Compared with the pipe one, the distance between the parallel multiple reflections of the pipe two is larger. It is difficult to judge the bottom of void from the original signal. In addition, there is a multi-wave reflection signal with large amplitude at the bottom of single-channel signal, there is a certain offset phenomenon between the single-wave tail signal and the center position.

After pipe 1 and pipe 2 are taken out, the simulation scenario (2) in Figs. 12 and 13 shows similar features to the simulation scenario (1). Three parallel isotropic axis misalignment regions and the lower portion are wider than the upper portion. The reason is that there is a boundary diffraction signal. The oil area is equivalent to a waveform amplifier. The distance between the parallel multiple reflections of the second pipe is large. The electrical difference between the filling medium in the pipe and surrounding medium is larger, the reflection is more obvious and strong. In the single-channel waveform diagram, the pipeline with oil is high-resistance, the first-coming emission wave at the top of the void is opposite to the phase of the incident wave. The first-time reflected wave at the bottom and the reflected wave at the top interfere with each other, it makes the inflection point drown in the signal.

Fig. 12.

Cross-sectional view of numerical simulation radar for pipeline filling oil and sand.

Fig. 13.

Single-channel wave of numerical simulation radar for pipeline filling oil and sand.

The single channel waveform is shown in Fig. 13. The relative dielectric constant of the pipeline is set small. There are obvious reflection anomalies in the radar profile for both pipes. It depends on the size of pipe, the reflection shows a different performance. There is a diffraction phenomenon of electromagnetic waves at the boundary of pipeline one. This is a concrete manifestation of the electrical difference between the pipeline and surrounding soil. The approximate area of the soil can be judged by the position of boundary diffraction. The electromagnetic wave signal and the diffraction signal of boundary are superimposed at the bottom, the bottom of pipe can be judged by the position of intersection. For the two pipes, the soil signal shows an asymmetrical feature in the profile. There is a certain degree of electromagnetic wave loss in the process of electromagnetic signal propagating from the top to the bottom.

Due to the small extent of the pipeline and the increase in depth compared to pipeline two, the pipeline one only shows a hyperbolic reflection signal with a small curvature on the radar profile, the excitation wave is more excited, the hyperbolic boundary propagates farther on the radar profile. It shows that when the pipeline is gradually reduced to a certain extent, the geological radar loses its ability to judge the scope of the pipeline.

4 CONCLUSIONS

(1) The simulation results show that the layered characteristic signal is a linear signal. The circular pipeline characteristic signal is a hyperbolic in-phase axis signal with the opening facing down. According to the coordinates of the hyperbolic inflection point, the horizontal center position and the upper surface depth of pipeline can be quantitatively estimated, the diameter of pipe and the depth of lower surface are difficult to be directly calculated from the image data.

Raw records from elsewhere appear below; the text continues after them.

/-- 95 part 2.6: S1 to S4, S9, S11 to S16 and the byte and halfword stores. -/
theorem test_exclusives :
    (leads 32 0xE1910F9F (small 0x1D3#32 [(1, 0x1000#32)] [(0x1000, 5#8), (0x1001, 0xC3#8), (0x1004, 6#8)]) fun t =>
        t.reg 0#4 == 0xC305#32 && t.localMon == some ⟨0x1000#32, 4, false⟩) = true ∧
    (leads 32 0xE1812F93 { small 0x1D3#32 [(1, 0x1000#32), (2, 0x7#32), (3, 0x9#32)] [(0x1000, 5#8), (0x1001, 0xC3#8), (0x1004, 6#8)] with localMon := some ⟨0x1000#32, 4, false⟩, globalMon := some ⟨0x1000#32, 4, false⟩ } fun t =>
        t.reg 2#4 == 0x0#32 && t.memWord 0x1000#32 == 0x9#32 && t.localMon == none) = true ∧
    (leads 32 0xE1812F93 (small 0x1D3#32 [(1, 0x1000#32), (2, 0x7#32), (3, 0x9#32)] [(0x1000, 5#8), (0x1001, 0xC3#8), (0x1004, 6#8)]) fun t =>
        t.reg 2#4 == 0x1#32 && t.memWord 0x1000#32 == 0xC305#32 && t.localMon == none) = true ∧
    (leads 32 0xF57FF01F { small 0x1D3#32 [] [(0x1000, 5#8), (0x1001, 0xC3#8), (0x1004, 6#8)] with localMon := some ⟨0x1000#32, 4, false⟩, globalMon := some ⟨0x1000#32, 4, false⟩ } fun t =>
        t.localMon == none && t.memWord 0x1000#32 == 0xC305#32) = true ∧
    (leads 32 0xE1D10F9F (small 0x1D3#32 [(1, 0x1001#32)] [(0x1000, 5#8), (0x1001, 0xC3#8), (0x1004, 6#8)]) fun t => t.reg 0#4 == 0xC3#32) = true ∧
    (leads 32 0xE1F10F9F (small 0x1D3#32 [(1, 0x1000#32)] [(0x1000, 5#8), (0x1001, 0xC3#8), (0x1004, 6#8)]) fun t => t.reg 0#4 == 0xC305#32) = true ∧
    (leads 32 0xE1F10F9F (withControl 0x400000#32 (small 0x1D3#32 [(1, 0x1001#32)] [(0x1000, 5#8), (0x1001, 0xC3#8), (0x1004, 6#8)])) fun t =>
        t.mode == 0b10111#5) = true ∧
    (leads 32 0xE1B02F9F (small 0x1D3#32 [(0, 0x1000#32)] [(0x1000, 5#8), (0x1001, 0xC3#8), (0x1004, 6#8)]) fun t =>
        t.reg 2#4 == 0xC305#32 && t.reg 3#4 == 0x6#32) = true ∧
    (leads 32 0xE1A04F92 { small 0x1D3#32 [(0, 0x1000#32), (2, 0x1#32), (3, 0x2#32), (4, 0x7#32)] [(0x1000, 5#8), (0x1001, 0xC3#8), (0x1004, 6#8)] with localMon := some ⟨0x1000#32, 8, false⟩, globalMon := some ⟨0x1000#32, 8, false⟩ } fun t =>
        t.reg 4#4 == 0x0#32 && t.memWord 0x1000#32 == 0x1#32 && t.memWord 0x1004#32 == 0x2#32) = true ∧
    (leads 32 0xE1C14F92 { small 0x1D3#32 [(1, 0x1000#32), (2, 0xFF77#32)] [(0x1000, 5#8), (0x1001, 0xC3#8), (0x1004, 6#8)] with localMon := some ⟨0x1000#32, 1, false⟩, globalMon := some ⟨0x1000#32, 1, false⟩ } fun t =>
        t.reg 4#4 == 0x0#32 && t.memWord 0x1000#32 == 0xC377#32) = true ∧
    (leads 32 0xE1E14F92 { small 0x1D3#32 [(1, 0x1000#32), (2, 0x55554433#32)] [(0x1000, 5#8), (0x1001, 0xC3#8), (0x1004, 6#8)] with localMon := some ⟨0x1000#32, 2, false⟩, globalMon := some ⟨0x1000#32, 2, false⟩ } fun t =>
        t.reg 4#4 == 0x0#32 && t.memWord 0x1000#32 == 0x4433#32) = true ∧
    (leads 32 0xE1020091 (small 0x1D3#32 [(1, 0x9#32), (2, 0x1000#32)] [(0x1000, 5#8), (0x1001, 0xC3#8), (0x1004, 6#8)]) fun t =>
        t.reg 0#4 == 0xC305#32 && t.memWord 0x1000#32 == 0x9#32) = true ∧
    (leads 32 0xE1020090 (small 0x1D3#32 [(0, 0x9#32), (2, 0x1000#32)] [(0x1000, 5#8), (0x1001, 0xC3#8), (0x1004, 6#8)]) fun t =>
        t.reg 0#4 == 0xC305#32 && t.memWord 0x1000#32 == 0x9#32) = true ∧
    (leads 32 0xE1020091 (small 0x1D3#32 [(1, 0x9#32), (2, 0x1001#32)] bytes) fun t =>
        t.reg 0#4 == 0x11443322#32 && t.memWord 0x1000#32 == 0x9#32) = true ∧
    (leads 32 0xE1420091 (small 0x1D3#32 [(1, 0x1234#32), (2, 0x1000#32)] [(0x1000, 5#8), (0x1001, 0xC3#8), (0x1004, 6#8)]) fun t =>
        t.reg 0#4 == 0x5#32 && t.memWord 0x1000#32 == 0xC334#32) = true := by decide +kernel
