-- ==== Sys2Proof/Machine/Load.lean ====
section
/-! DEFINITION. Chapter 3: LOAD_QUERY and the decay of the load. -/

namespace Sys2Proof.Machine

/-! ### LOAD_QUERY (R59) -/

/-- R59: the positions a selector names, in position order; 255 is ALL (Table 10-10). -/
def selectedPositions (selector : Nat) : List Pos :=
  if selector = 255 then Pos.all else (Pos.ofNum? selector).toList

/-- R59: the element of a position, with the LIMITED flag of its frame. -/
def loadElement (s : State) (p : Pos) : List Byte × Bool :=
  let d := s.loads.get p
  (bePos p ++ be16 d.load ++ beBool d.flood ++ be16 d.k ++ be16 d.e ++ be16 d.x ++ be16 d.h, d.limit)

/-- R59: LIMIT is cleared as the element is formed. -/
def clearLimit (s : State) (p : Pos) : State := modLoad p (fun d => { d with limit := false }) s

/-- R59: LOAD_QUERY. -/
def execLoadQuery (h : Header) (selector : Nat) (s : State) : Host.Outcome State Fault Refusal :=
  serve .loadQuery h none (fun s =>
    let ps := selectedPositions selector
    judged (⟨!ps.isEmpty, .malformed, selector⟩ :: supervisorUnlessPlant h s) s fun s =>
      (ps.foldl clearLimit s, .each (ps.map (loadElement s)))) s

/-! ### Decay (R55) -/

/-- R55: the decrement of a load. -/
def decrement (load k : Nat) : Nat :=
  let d := load * k / 1024
  if d = 0 ∧ 0 < load then 1 else d

/-- R55: a decay expiry; the timer starts its next period of 1 s. -/
def decay (p : Pos) (s : State) : State :=
  let d := s.loads.get p
  let lower := d.load - decrement d.load d.k
  let s := modLoad p (fun d => { d with load := lower, decay := 1 }) s
  if lower = d.load then s else evaluateFlood p s

/-- R55: DECAY_EXPIRY. -/
def execDecayExpiry (p : Pos) (s : State) : Host.Outcome State Fault Refusal :=
  event (fun s => if (s.loads.get p).decay = 0 then decay p s else s) s

end Sys2Proof.Machine
end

(2) The different sizes of pipeline cause the different electromagnetic waves angles signal. The radius of curvature hyperbola on the image is larger, when the diameter of pipe is larger. The length of the two ends is larger, the signal is clearer. It is verified that the pipe diameter and vertical depth are proportional to the horizontal length and vertical length of strong reflection signal on the outer surface of signal region respectively.

(3) When the pipeline is filled with oil, the liquid medium is with a high dielectric constant and the hyperbolic interfaces of pipelines are no longer obvious. The strong signal accompanying the oil region shows a hyperbolic contour, it is not clear in-phase axis. The characteristic signal of oil- filled pipeline on the sectional view is a crescent-shaped signal with a downward opening. The area of the reflective area for pipeline is reduced, the absorption of electromagnetic waves is strong, there is no unnecessary diffraction.